I may have said something about needing to see her, I really don't remember what I said exactly, but she then said, "Grace, you have a sense of entitlement and I cannot always accomodate you when you need to meet."
It really hurt my feelings because I have NEVER EVER asked for a 'handout'... and things like what she said - that's why I don't reach out to anyone for help. Because I don't deserve help and if I ask for help then I am a smug little spoiled brat. And I don't understand why she would say she "cares" and will "be patient" and then she says that. Although I felt self destructive last night, after that conversaion, I didn't need to cut myself...I felt like she did it for me...and it was sufficient punishment for the night.
"Go write that down in your book and tell Granny, Grace." He used to say that to me all the time.
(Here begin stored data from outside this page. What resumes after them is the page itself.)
-- ==== Sys2Proof/Machine/Bits.lean ====
section
/-!
DEFINITION. Bit fields, byte order and sign extension (00_scope.md section 5.2), used by the decoder and the machine.
-/

namespace Sys2Proof

/-- Bits 7-0 of a word. -/
def lowByte (w : Word) : Byte := w.extractLsb' 0 8

/-- Bits 15-8 of a word. -/
def highByte (w : Word) : Byte := w.extractLsb' 8 8

/-- `hi:lo`, the word of two bytes; in memory `lo` is at the even address (20_memory.md R50). -/
def wordOf (hi lo : Byte) : Word := hi ++ lo

/-- Bits 15-0 of a double word. -/
def lowWord (d : DWord) : Word := d.extractLsb' 0 16

/-- Bits 31-16 of a double word. -/
def highWord (d : DWord) : Word := d.extractLsb' 16 16

/-- `hi:lo`, the double word of two words. -/
def dwordOf (hi lo : Word) : DWord := hi ++ lo

/-- `seg:off`, the 20-bit address of a 4-bit segment and a 16-bit offset (31_addressing.md R144). -/
def addrOf (seg : BitVec 4) (off : Word) : Addr := seg ++ off

/-- The address of a word access: bit 0 is taken as 0 (20_memory.md R53, D9). -/
def evenAddr (a : Addr) : Addr := a &&& 0xFFFFE

/-- Bit `i` of a byte. -/
def bitOf (b : Byte) (i : Fin 8) : Bool := b.getLsbD i.val

/-- The byte whose only 1 is bit `i`. -/
def bitMask (i : Fin 8) : Byte := 1#8 <<< i.val

/-- `b` with bit `i` made `v`, the other bits as they are. -/
def putBit (b : Byte) (i : Fin 8) (v : Bool) : Byte := if v then b ||| bitMask i else b &&& ~~~ bitMask i

/-- A Bool as the number 0 or 1. -/
def bitVal (v : Bool) : Nat := if v then 1 else 0

/-- `jdisp8` as a 20-bit displacement (30_encoding.md R103). -/
def sext8 (d : Byte) : Addr := d.signExtend 20

/-- `jdisp16` as a 20-bit displacement (30_encoding.md R103). -/
def sext16 (d : Word) : Addr := d.signExtend 20

/-- The 3-bit code of a register (30_encoding.md R97). -/
def Reg.code : Reg → Byte
  | .x => 0 | .a => 1 | .c => 2 | .b => 3 | .e => 4 | .d => 5 | .l => 6 | .h => 7

/-- The register of a 3-bit code, taken modulo 8. -/
def Reg.ofCode (n : Nat) : Reg :=
  match n % 8 with
  | 0 => .x | 1 => .a | 2 => .c | 3 => .b | 4 => .e | 5 => .d | 6 => .l | _ => .h

/-- The 2-bit code of a register pair (30_encoding.md R98). -/
def RegPair.code : RegPair → Byte
  | .ax => 0 | .bc => 1 | .de => 2 | .hl => 3

/-- The high register of a pair (10_state.md R14). -/
def RegPair.high : RegPair → Reg
  | .ax => .a | .bc => .b | .de => .d | .hl => .h

/-- The low register of a pair (10_state.md R14). -/
def RegPair.low : RegPair → Reg
  | .ax => .x | .bc => .c | .de => .e | .hl => .l

/-- The number of a register bank. -/
def BankNo.code : BankNo → Byte
  | .rb0 => 0 | .rb1 => 1 | .rb2 => 2 | .rb3 => 3

end Sys2Proof
end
He told me I thought I was better than everyone else and that I would find out that I was really nothing. My sense of *entitlement* and *conceit* must have started way before I was aware of it...I am aware now, though.
Yeah, I'm a spoiled brat.
I spent the rest of the night replaying what she said in my head, licking my wounds while I hid in the laundry room
"Grace, you are such a stupid selfish bitch! You don't deserve her help so stop even asking! You are BROKEN and no one will ever be able to help you put yourself back together again. Did you hear me, Grace? You are a stupid selfish bitch! You are a STUPID SELFISH BITCH!"